▸ DATA UNDER STUDY:
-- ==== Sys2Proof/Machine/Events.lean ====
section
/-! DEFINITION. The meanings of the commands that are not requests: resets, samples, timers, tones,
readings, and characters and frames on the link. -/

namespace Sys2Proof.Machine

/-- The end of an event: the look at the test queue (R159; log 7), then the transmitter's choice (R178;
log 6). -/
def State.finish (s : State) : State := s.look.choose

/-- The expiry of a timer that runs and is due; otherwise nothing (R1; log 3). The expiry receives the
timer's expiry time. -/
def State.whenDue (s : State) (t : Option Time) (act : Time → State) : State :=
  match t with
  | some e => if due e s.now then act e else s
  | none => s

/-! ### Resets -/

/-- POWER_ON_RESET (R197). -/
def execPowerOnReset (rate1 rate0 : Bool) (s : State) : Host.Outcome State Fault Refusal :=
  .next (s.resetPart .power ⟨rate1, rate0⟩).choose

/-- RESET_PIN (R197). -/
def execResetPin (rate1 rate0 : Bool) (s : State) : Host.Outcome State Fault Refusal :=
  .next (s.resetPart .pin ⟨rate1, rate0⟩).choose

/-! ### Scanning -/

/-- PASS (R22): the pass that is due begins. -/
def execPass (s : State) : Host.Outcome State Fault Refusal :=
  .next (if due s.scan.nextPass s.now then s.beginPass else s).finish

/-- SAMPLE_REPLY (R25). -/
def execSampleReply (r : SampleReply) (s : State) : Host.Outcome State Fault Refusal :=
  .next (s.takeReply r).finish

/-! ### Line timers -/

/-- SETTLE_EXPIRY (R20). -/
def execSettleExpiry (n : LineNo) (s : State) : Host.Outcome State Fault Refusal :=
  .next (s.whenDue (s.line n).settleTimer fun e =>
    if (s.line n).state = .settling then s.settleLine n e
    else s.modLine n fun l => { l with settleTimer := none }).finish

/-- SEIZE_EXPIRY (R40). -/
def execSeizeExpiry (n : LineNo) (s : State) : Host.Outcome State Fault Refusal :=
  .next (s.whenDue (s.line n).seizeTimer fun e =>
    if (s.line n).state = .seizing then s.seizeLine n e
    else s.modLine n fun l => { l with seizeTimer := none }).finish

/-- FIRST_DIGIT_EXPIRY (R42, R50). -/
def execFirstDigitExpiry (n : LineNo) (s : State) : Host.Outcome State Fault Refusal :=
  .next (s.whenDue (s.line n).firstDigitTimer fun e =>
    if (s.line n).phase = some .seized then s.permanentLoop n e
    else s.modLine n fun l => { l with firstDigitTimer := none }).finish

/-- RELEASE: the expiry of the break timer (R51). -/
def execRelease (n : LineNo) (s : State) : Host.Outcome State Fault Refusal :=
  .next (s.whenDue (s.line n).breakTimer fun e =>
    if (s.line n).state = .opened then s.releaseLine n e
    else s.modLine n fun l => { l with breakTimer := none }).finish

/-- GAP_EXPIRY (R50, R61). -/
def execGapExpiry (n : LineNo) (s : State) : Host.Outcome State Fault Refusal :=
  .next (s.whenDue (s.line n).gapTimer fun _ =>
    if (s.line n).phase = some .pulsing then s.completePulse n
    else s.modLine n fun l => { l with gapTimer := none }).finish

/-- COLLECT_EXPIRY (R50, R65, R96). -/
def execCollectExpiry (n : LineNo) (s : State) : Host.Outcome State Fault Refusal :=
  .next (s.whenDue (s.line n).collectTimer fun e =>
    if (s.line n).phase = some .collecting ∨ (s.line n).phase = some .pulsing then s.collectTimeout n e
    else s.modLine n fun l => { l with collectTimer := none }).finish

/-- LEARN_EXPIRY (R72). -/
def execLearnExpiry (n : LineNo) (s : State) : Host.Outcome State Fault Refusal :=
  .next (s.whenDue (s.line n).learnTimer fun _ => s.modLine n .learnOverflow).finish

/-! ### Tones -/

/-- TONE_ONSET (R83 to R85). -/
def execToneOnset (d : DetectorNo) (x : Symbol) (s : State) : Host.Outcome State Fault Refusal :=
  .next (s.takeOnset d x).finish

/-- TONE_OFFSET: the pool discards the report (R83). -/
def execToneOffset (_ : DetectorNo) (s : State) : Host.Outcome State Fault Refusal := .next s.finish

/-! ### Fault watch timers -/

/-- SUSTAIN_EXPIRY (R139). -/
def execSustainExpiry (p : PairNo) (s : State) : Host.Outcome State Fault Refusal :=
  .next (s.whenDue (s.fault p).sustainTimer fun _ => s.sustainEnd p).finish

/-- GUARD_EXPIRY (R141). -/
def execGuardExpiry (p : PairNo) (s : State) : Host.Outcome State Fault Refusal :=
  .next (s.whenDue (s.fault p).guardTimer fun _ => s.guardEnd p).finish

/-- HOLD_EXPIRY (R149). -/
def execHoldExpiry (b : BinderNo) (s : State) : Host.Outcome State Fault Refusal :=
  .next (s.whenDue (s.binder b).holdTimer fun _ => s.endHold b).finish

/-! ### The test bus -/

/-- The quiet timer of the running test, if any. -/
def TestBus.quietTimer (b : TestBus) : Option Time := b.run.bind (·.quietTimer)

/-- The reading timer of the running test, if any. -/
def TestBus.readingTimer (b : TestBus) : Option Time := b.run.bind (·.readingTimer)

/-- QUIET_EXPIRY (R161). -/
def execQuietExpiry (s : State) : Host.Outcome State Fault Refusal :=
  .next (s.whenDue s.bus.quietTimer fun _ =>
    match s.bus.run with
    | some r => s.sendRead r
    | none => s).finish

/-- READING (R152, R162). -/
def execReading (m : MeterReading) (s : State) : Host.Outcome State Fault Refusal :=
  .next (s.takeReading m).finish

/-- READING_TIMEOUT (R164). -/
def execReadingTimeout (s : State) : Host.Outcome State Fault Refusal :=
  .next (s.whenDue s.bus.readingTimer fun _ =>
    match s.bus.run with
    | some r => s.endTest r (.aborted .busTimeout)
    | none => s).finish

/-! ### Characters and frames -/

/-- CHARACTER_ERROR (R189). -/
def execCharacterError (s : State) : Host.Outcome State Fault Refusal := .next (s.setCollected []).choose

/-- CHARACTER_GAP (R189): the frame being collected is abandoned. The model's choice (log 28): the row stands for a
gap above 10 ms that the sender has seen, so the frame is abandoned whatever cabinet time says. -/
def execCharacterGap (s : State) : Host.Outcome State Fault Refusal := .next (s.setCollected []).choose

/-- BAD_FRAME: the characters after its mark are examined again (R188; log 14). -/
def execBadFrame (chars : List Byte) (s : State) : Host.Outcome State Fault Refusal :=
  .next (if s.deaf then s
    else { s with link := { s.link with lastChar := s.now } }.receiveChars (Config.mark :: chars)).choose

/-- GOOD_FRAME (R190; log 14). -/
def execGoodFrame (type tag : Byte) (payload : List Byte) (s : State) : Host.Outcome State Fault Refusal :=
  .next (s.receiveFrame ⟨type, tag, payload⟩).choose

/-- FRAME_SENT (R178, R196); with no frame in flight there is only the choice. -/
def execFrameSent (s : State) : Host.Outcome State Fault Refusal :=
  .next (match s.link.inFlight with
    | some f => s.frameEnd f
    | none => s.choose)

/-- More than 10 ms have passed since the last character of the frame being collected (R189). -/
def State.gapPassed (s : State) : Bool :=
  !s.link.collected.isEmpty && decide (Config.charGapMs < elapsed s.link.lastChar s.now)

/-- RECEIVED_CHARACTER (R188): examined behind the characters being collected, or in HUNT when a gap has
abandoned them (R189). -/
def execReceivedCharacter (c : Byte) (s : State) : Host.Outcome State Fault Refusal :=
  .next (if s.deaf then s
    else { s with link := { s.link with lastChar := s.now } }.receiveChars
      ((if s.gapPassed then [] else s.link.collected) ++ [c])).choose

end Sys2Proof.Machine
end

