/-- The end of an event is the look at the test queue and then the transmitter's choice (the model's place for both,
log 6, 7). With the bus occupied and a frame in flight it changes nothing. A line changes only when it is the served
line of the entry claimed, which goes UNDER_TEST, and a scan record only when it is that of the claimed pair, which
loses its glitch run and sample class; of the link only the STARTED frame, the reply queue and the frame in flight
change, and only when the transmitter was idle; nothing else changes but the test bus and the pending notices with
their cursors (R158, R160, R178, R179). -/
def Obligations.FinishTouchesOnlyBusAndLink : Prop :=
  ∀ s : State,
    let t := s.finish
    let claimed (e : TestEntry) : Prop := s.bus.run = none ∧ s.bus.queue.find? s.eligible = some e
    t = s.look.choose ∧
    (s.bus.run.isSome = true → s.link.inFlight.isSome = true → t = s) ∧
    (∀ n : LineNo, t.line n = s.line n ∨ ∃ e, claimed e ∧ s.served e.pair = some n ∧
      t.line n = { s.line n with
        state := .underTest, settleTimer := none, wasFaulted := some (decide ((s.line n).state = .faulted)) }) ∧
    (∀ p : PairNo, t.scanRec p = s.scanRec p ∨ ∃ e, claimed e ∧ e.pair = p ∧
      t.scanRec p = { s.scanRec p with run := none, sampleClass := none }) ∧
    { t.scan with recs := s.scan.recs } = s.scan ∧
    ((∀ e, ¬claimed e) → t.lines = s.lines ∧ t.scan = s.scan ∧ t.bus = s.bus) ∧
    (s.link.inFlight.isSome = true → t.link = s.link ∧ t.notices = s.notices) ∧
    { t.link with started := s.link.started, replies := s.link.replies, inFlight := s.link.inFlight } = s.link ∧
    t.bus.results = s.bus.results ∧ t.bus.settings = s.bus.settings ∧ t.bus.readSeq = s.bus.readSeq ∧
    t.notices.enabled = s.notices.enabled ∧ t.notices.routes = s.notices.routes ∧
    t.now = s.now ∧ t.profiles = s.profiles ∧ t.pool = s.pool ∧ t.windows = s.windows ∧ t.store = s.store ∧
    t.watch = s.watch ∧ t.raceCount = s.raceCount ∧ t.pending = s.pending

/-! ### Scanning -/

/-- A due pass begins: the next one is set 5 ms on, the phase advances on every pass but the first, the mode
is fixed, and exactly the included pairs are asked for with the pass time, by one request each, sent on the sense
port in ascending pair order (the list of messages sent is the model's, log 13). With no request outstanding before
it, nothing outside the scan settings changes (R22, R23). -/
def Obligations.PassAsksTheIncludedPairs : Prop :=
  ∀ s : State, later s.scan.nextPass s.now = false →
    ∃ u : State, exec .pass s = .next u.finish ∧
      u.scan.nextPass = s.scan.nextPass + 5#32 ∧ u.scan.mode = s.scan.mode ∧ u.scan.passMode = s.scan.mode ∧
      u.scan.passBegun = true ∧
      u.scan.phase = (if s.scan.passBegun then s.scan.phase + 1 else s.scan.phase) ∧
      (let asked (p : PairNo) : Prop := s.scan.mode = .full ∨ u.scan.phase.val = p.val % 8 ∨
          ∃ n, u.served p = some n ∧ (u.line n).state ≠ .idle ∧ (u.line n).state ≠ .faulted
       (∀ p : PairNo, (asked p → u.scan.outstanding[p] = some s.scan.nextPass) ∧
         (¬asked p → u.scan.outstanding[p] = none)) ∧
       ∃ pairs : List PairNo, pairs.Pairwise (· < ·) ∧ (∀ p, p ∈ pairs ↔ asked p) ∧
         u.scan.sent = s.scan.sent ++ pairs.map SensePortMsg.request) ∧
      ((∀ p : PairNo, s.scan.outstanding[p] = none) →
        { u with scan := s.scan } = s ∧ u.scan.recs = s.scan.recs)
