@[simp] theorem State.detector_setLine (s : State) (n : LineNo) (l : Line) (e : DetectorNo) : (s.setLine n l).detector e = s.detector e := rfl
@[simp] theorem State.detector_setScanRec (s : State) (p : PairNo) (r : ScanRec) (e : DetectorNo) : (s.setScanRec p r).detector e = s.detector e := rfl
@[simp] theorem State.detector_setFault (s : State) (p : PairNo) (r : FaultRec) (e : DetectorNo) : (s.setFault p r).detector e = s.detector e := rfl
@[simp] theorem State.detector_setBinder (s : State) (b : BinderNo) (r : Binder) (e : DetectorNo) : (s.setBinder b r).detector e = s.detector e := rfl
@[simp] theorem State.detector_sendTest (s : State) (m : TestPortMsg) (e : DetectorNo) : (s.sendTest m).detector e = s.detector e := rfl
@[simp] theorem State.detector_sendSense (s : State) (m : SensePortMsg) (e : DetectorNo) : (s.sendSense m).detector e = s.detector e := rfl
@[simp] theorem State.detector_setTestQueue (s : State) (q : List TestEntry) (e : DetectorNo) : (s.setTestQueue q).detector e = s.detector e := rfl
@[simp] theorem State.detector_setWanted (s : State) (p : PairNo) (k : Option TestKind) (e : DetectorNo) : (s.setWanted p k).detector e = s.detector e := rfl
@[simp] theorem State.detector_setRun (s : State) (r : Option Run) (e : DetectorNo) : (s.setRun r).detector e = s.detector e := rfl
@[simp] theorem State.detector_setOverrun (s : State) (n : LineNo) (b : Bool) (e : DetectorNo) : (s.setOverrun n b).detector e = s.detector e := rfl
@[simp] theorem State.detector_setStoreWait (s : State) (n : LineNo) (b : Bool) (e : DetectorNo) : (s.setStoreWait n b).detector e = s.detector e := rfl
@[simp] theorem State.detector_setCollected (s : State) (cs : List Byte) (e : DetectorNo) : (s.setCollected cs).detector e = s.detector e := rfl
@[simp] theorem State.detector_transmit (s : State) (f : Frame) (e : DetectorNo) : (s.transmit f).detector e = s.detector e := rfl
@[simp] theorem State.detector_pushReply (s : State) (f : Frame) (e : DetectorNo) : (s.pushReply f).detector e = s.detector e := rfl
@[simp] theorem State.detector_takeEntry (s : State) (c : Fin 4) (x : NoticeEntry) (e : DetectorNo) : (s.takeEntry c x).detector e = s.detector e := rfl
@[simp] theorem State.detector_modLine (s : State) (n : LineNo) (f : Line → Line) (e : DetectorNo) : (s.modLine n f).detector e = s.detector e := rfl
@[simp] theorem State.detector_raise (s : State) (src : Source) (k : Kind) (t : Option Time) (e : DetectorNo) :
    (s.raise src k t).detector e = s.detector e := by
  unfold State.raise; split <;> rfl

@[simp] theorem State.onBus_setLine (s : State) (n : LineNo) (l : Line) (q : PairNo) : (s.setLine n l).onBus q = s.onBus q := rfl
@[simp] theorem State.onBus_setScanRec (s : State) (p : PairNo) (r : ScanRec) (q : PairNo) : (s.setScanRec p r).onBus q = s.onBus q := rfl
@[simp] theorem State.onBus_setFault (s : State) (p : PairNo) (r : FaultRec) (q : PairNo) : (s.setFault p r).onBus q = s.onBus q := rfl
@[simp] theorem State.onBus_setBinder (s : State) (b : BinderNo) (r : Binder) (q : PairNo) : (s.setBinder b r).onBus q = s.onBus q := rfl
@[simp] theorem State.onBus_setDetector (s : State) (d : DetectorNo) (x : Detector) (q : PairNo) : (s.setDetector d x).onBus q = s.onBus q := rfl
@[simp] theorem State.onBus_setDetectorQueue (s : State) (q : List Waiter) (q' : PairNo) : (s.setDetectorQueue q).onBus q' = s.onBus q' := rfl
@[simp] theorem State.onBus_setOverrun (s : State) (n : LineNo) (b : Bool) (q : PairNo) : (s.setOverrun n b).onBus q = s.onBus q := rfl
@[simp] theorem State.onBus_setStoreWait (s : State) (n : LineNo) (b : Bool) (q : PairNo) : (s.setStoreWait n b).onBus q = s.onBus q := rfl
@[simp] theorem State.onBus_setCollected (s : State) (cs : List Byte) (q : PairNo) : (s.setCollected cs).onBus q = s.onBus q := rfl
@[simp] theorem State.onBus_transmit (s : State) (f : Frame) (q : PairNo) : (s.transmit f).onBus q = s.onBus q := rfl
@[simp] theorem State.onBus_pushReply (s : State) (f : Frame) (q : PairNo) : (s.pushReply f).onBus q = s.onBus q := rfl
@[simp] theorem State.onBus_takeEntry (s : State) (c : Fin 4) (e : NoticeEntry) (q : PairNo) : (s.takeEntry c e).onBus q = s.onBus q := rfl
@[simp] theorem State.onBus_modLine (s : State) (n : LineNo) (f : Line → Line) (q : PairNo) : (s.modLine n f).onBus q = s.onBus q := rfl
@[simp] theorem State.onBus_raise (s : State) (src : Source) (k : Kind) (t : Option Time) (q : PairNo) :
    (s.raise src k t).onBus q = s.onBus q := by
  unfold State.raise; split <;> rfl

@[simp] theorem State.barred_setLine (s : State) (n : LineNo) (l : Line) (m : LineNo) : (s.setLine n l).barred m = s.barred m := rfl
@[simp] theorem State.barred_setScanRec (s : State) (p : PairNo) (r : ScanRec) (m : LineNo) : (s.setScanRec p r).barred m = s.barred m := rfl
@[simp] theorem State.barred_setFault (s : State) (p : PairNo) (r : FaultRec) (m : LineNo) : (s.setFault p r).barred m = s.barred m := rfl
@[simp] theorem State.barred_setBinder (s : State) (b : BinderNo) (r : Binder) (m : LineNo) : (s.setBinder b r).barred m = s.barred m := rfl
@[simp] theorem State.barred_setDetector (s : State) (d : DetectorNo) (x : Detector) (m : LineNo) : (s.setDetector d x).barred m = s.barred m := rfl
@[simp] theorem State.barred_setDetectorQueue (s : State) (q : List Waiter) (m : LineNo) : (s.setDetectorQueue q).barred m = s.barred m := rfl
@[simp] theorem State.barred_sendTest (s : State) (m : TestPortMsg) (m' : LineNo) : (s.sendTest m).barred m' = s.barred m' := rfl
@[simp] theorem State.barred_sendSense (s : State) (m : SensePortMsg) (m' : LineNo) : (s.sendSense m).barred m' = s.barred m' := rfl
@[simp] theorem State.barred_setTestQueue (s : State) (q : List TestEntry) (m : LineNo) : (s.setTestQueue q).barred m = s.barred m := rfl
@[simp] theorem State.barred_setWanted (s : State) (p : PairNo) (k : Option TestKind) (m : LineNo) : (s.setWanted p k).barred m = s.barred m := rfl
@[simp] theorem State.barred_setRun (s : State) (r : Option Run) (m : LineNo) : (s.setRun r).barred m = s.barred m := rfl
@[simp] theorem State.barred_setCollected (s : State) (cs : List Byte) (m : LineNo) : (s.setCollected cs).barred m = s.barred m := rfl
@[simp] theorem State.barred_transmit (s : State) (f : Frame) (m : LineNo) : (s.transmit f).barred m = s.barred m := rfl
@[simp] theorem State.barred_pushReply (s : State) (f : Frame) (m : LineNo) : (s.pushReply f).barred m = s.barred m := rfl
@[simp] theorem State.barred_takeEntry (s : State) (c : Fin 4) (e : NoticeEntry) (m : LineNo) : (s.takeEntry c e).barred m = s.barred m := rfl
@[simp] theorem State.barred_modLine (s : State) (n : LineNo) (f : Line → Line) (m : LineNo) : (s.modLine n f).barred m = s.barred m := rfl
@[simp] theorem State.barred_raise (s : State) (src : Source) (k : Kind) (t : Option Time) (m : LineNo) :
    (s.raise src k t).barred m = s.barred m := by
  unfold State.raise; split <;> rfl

▸ WHAT IS REQUIRED: In the records, which lines mention the word "TestBus"? Copy those lines.

▸ RESPONSE TO THIS TASK:
def TestBus.quietTimer (b : TestBus) : Option Time := b.run.bind (·.quietTimer)
def TestBus.readingTimer (b : TestBus) : Option Time := b.run.bind (·.readingTimer)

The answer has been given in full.